# WORK REQUIRED:
Each record must be printed again exactly as given.

═══ SUPPLIED RECORDS

/-- Whether a message ends at an element of its own device (R322, R333): at its home slice's router, or at the hub. -/
def State.endsAt (s : State) (e : Nat) (m : Msg) : Bool :=
  m.dst == s.devloc.toNat &&
    (if e = 0 then (s.routeOf 0 m).isNone else elemKind e == 3 && s.homeRouter m == some e)

/-- R362, R363: routes a message, recording its path, once those before it have gone (R366). -/
def execRequestForward (element port : Nat) (m : Msg) (s : State) : Out :=
  .next (if s.behind m then s else
    let s1 := s.takeMsg m
    if 16 ≤ m.depth then s1.refuse element port m
    else
      let m1 := { m with depth := m.depth + 1, path := m.path ++ [port], here := some element }
      if s1.endsAt element m1 then s1.arrives m1
      else
        match s1.routeOf element m with
        | none => s1.refuse element port m
        | some p => s1.setElem element ((s1.elem element).forward p s.gtime m1))

/-! ### Replies (R363, R371) -/

/-- The replies that one reply becomes at an element, and the entries that are left. A WAKE goes to both members, and the
entry waits on from the wake's end (R360, R371; log entry 62). -/
def splitReply (now : Nat) (waits : List WaitEntry) (m : Msg) : Nat → List Msg × List WaitEntry
  | 0 => ([m], waits)
  | fuel + 1 =>
    if !(m.rtag.combined && m.rtag.hop == m.depth && (m.type == 0x1A || m.type == 0x1B || m.type == 0x1C)) then
      ([m], waits)
    else
      let mine (w : WaitEntry) : Bool :=
        w.entry == m.rtag.entry && w.dst == m.src && w.cls == m.cls && w.hop == m.depth
      match waits.find? mine with
      | none => ([], waits)
      | some w =>
        let x := (m.ops.head?.map fun o => o.2.1).getD 0
        let toMember (t : Msg) (v : Nat) : Msg := { m with
          dst := t.src, rtag := t.rtag, path := t.path, depth := t.depth, who := t.who, lrid := t.lrid,
          ops := if m.type = 0x1A then [(0, v, 0)] else m.ops }
        let rest := if m.type = 0x1C then
            waits.map fun y => if y = w then { w with since := now + m.count } else y
          else waits.filter fun y => y != w
        let a := splitReply now rest (toMember w.first x) fuel
        let b := splitReply now a.2 (toMember w.second (newWord w.first.opc (2 ^ w.first.sz) x w.v1)) fuel
        (a.1 ++ b.1, b.2)

/-- Sends a reply one recorded hop back; none is left where it is its requester's own. -/
def State.back (s : State) (element : Nat) (m : Msg) : State :=
  match m.depth with
  | 0 => s.arrives m
  | d + 1 => s.sendBack element (m.path.getD d 0) { m with depth := d, path := m.path.take d, here := some element }

def execReplyRetrace (element : Nat) (m : Msg) (s : State) : Out :=
  .next (if s.behind m then s else
    let s1 := s.takeMsg m
    let x := s1.elem element
    let r := splitReply s.gtime x.waits m 64
    r.1.foldl (fun s m => s.back element m) (s1.setElem element { x with waits := r.2 }))

/-! ### Hops inside this device (log entry 62) -/

/-- Whether a message goes by its destination: a request, a SEND, a MGMT message, or a RED's acknowledgement (R371). -/
def byDest (m : Msg) : Bool := m.type < 0x18 || 0x20 ≤ m.type || m.routed

/-- How a message that this device has sent enters the fabric; a reply goes back by its recorded path. -/
def State.entryStep (s : State) (m : Msg) : Option Instr :=
  if s.behind m then none
  else if byDest m then some (.requestForward (s.entryOf m).1 (s.entryOf m).2 m)
  else if m.depth = 0 then none
  else m.here.map fun e => .replyRetrace e m

/-- The next hop of the message at the head of a queue of this device's own elements. A link takes the hub's (R373). -/
def State.hopStep (s : State) (e port : Nat) (m : Msg) : Option Instr :=
  if !((e == 0 && decide (12 ≤ port)) || elemKind e == 3) then none
  else (s.neighbour e port).map fun x => if byDest m then .requestForward x.1 x.2 m else .replyRetrace x.1 m

/-- The next hop on this device. -/
def State.dueHop (s : State) : Option Instr :=
  (s.fab.out.findSome? s.entryStep).orElse fun _ =>
    s.fab.elems.findSome? fun x => x.2.queues.findSome? fun q => q.2.head?.bind fun m => s.hopStep x.1 (q.1 / 4) m

/-- R371: an entry unanswered for 250 µs is freed. -/
def execWaitBufferTimeout (element port entry : Nat) (s : State) : Out :=
  .next (
    let x := s.elem element
    s.setElem element { x with waits := x.waits.filter fun w =>
      !(w.port == port && w.entry == entry && decide (w.since + 250000 ≤ s.gtime)) })

/-! ### Links (R373 to R376) -/

def State.link (s : State) (n : Nat) : Link := SMap.get default s.fab.links n

def State.setLink (s : State) (n : Nat) (l : Link) : State :=
  { s with fab := { s.fab with links := SMap.set default s.fab.links n l } }

/-- HDR of a flit (R373). -/
def flitHdr (f : Flit) : Nat :=
  f.dst % 2 ^ 15 * 2 ^ 49 + f.src % 2 ^ 15 * 2 ^ 34 + f.type % 2 ^ 6 * 2 ^ 28 + f.vc % 4 * 2 ^ 26 +
    f.kid % 2 * 2 ^ 25 + (if f.last then 2 ^ 24 else 0) + f.seq % 2 ^ 12 * 2 ^ 12 + f.ack % 2 ^ 12

/-- Bytes 0 to 119 of a flit. -/
def flitCovered (f : Flit) : List (BitVec 8) :=
  ((List.range 8).map fun i => BitVec.ofNat 8 (flitHdr f / 256 ^ i)) ++ f.payload

/-- CRC-64/ECMA-182 (log entry 14): the polynomial 0x42F0E1EBA9EA3693, most significant bit first, from 0. -/
def crc64 (l : List (BitVec 8)) : BitVec 64 :=
  let shift (c : BitVec 64) : BitVec 64 := if c.msb then (c <<< 1) ^^^ 0x42F0E1EBA9EA3693#64 else c <<< 1
  l.foldl (fun (c : BitVec 64) (b : BitVec 8) =>
    (List.range 8).foldl (fun c _ => shift c) (c ^^^ (b.setWidth 64 <<< 56))) 0

/-- The check word of a flit that is the `n`-th of its key on a link (R373, R375): the CRC, or under `key` the
tag, with the link and the key's flit counter as nonce. -/
def Link.check (l : Link) (link key n : Nat) (f : Flit) : Nat :=
  if l.encrypt then Config.flitTag key (link :: n :: (flitCovered f).map BitVec.toNat) % 2 ^ 64
  else (crc64 (flitCovered f)).toNat

/-- R375: a payload under the key stream of a flit, enciphered or deciphered; as it is on a link that does not encrypt. -/
def Link.cipher (l : Link) (link key n : Nat) (p : List (BitVec 8)) : List (BitVec 8) :=
  if l.encrypt then p.zipIdx.map fun (b, i) => b ^^^ Config.keyStream key link n i else p

/-- Seals a flit as the `n`-th of the sender's key: its payload, then its check word. -/
def Link.seal (l : Link) (link n : Nat) (f : Flit) : Flit :=
  let key := NMap.get l.txKeys l.kid
  let f1 := { f with ack := (l.expect + 4095) % 4096, kid := l.kid, payload := l.cipher link key n f.payload }
  { f1 with chk := l.check link key n f1 }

══════

# TASK RESULT:
/-- Whether a message ends at an element of its own device (R322, R333): at its home slice's router, or at the hub. -/
def State.endsAt (s : State) (e : Nat) (m : Msg) : Bool :=
  m.dst == s.devloc.toNat &&
    (if e = 0 then (s.routeOf 0 m).isNone else elemKind e == 3 && s.homeRouter m == some e)

/-- R362, R363: routes a message, recording its path, once those before it have gone (R366). -/
def execRequestForward (element port : Nat) (m : Msg) (s : State) : Out :=
  .next (if s.behind m then s else
    let s1 := s.takeMsg m
    if 16 ≤ m.depth then s1.refuse element port m
    else
      let m1 := { m with depth := m.depth + 1, path := m.path ++ [port], here := some element }
      if s1.endsAt element m1 then s1.arrives m1
      else
        match s1.routeOf element m with
        | none => s1.refuse element port m
        | some p => s1.setElem element ((s1.elem element).forward p s.gtime m1))

/-! ### Replies (R363, R371) -/

/-- The replies that one reply becomes at an element, and the entries that are left. A WAKE goes to both members, and the
entry waits on from the wake's end (R360, R371; log entry 62). -/
def splitReply (now : Nat) (waits : List WaitEntry) (m : Msg) : Nat → List Msg × List WaitEntry
  | 0 => ([m], waits)
  | fuel + 1 =>
    if !(m.rtag.combined && m.rtag.hop == m.depth && (m.type == 0x1A || m.type == 0x1B || m.type == 0x1C)) then
      ([m], waits)
    else
      let mine (w : WaitEntry) : Bool :=
        w.entry == m.rtag.entry && w.dst == m.src && w.cls == m.cls && w.hop == m.depth
      match waits.find? mine with
      | none => ([], waits)
      | some w =>
        let x := (m.ops.head?.map fun o => o.2.1).getD 0
        let toMember (t : Msg) (v : Nat) : Msg := { m with
          dst := t.src, rtag := t.rtag, path := t.path, depth := t.depth, who := t.who, lrid := t.lrid,
          ops := if m.type = 0x1A then [(0, v, 0)] else m.ops }
        let rest := if m.type = 0x1C then
            waits.map fun y => if y = w then { w with since := now + m.count } else y
          else waits.filter fun y => y != w
        let a := splitReply now rest (toMember w.first x) fuel
        let b := splitReply now a.2 (toMember w.second (newWord w.first.opc (2 ^ w.first.sz) x w.v1)) fuel
        (a.1 ++ b.1, b.2)

/-- Sends a reply one recorded hop back; none is left where it is its requester's own. -/
def State.back (s : State) (element : Nat) (m : Msg) : State :=
  match m.depth with
  | 0 => s.arrives m
  | d + 1 => s.sendBack element (m.path.getD d 0) { m with depth := d, path := m.path.take d, here := some element }

def execReplyRetrace (element : Nat) (m : Msg) (s : State) : Out :=
  .next (if s.behind m then s else
    let s1 := s.takeMsg m
    let x := s1.elem element
    let r := splitReply s.gtime x.waits m 64
    r.1.foldl (fun s m => s.back element m) (s1.setElem element { x with waits := r.2 }))

/-! ### Hops inside this device (log entry 62) -/

/-- Whether a message goes by its destination: a request, a SEND, a MGMT message, or a RED's acknowledgement (R371). -/
def byDest (m : Msg) : Bool := m.type < 0x18 || 0x20 ≤ m.type || m.routed

/-- How a message that this device has sent enters the fabric; a reply goes back by its recorded path. -/
def State.entryStep (s : State) (m : Msg) : Option Instr :=
  if s.behind m then none
  else if byDest m then some (.requestForward (s.entryOf m).1 (s.entryOf m).2 m)
  else if m.depth = 0 then none
  else m.here.map fun e => .replyRetrace e m

/-- The next hop of the message at the head of a queue of this device's own elements. A link takes the hub's (R373). -/
def State.hopStep (s : State) (e port : Nat) (m : Msg) : Option Instr :=
  if !((e == 0 && decide (12 ≤ port)) || elemKind e == 3) then none
  else (s.neighbour e port).map fun x => if byDest m then .requestForward x.1 x.2 m else .replyRetrace x.1 m

/-- The next hop on this device. -/
def State.dueHop (s : State) : Option Instr :=
  (s.fab.out.findSome? s.entryStep).orElse fun _ =>
    s.fab.elems.findSome? fun x => x.2.queues.findSome? fun q => q.2.head?.bind fun m => s.hopStep x.1 (q.1 / 4) m

/-- R371: an entry unanswered for 250 µs is freed. -/
def execWaitBufferTimeout (element port entry : Nat) (s : State) : Out :=
  .next (
    let x := s.elem element
    s.setElem element { x with waits := x.waits.filter fun w =>
      !(w.port == port && w.entry == entry && decide (w.since + 250000 ≤ s.gtime)) })

/-! ### Links (R373 to R376) -/

def State.link (s : State) (n : Nat) : Link := SMap.get default s.fab.links n

def State.setLink (s : State) (n : Nat) (l : Link) : State :=
  { s with fab := { s.fab with links := SMap.set default s.fab.links n l } }

/-- HDR of a flit (R373). -/
def flitHdr (f : Flit) : Nat :=
  f.dst % 2 ^ 15 * 2 ^ 49 + f.src % 2 ^ 15 * 2 ^ 34 + f.type % 2 ^ 6 * 2 ^ 28 + f.vc % 4 * 2 ^ 26 +
    f.kid % 2 * 2 ^ 25 + (if f.last then 2 ^ 24 else 0) + f.seq % 2 ^ 12 * 2 ^ 12 + f.ack % 2 ^ 12

/-- Bytes 0 to 119 of a flit. -/
def flitCovered (f : Flit) : List (BitVec 8) :=
  ((List.range 8).map fun i => BitVec.ofNat 8 (flitHdr f / 256 ^ i)) ++ f.payload

/-- CRC-64/ECMA-182 (log entry 14): the polynomial 0x42F0E1EBA9EA3693, most significant bit first, from 0. -/
def crc64 (l : List (BitVec 8)) : BitVec 64 :=
  let shift (c : BitVec 64) : BitVec 64 := if c.msb then (c <<< 1) ^^^ 0x42F0E1EBA9EA3693#64 else c <<< 1
  l.foldl (fun (c : BitVec 64) (b : BitVec 8) =>
    (List.range 8).foldl (fun c _ => shift c) (c ^^^ (b.setWidth 64 <<< 56))) 0

/-- The check word of a flit that is the `n`-th of its key on a link (R373, R375): the CRC, or under `key` the
tag, with the link and the key's flit counter as nonce. -/
def Link.check (l : Link) (link key n : Nat) (f : Flit) : Nat :=
  if l.encrypt then Config.flitTag key (link :: n :: (flitCovered f).map BitVec.toNat) % 2 ^ 64
  else (crc64 (flitCovered f)).toNat

/-- R375: a payload under the key stream of a flit, enciphered or deciphered; as it is on a link that does not encrypt. -/
def Link.cipher (l : Link) (link key n : Nat) (p : List (BitVec 8)) : List (BitVec 8) :=
  if l.encrypt then p.zipIdx.map fun (b, i) => b ^^^ Config.keyStream key link n i else p

/-- Seals a flit as the `n`-th of the sender's key: its payload, then its check word. -/
def Link.seal (l : Link) (link n : Nat) (f : Flit) : Flit :=
  let key := NMap.get l.txKeys l.kid
  let f1 := { f with ack := (l.expect + 4095) % 4096, kid := l.kid, payload := l.cipher link key n f.payload }
  { f1 with chk := l.check link key n f1 }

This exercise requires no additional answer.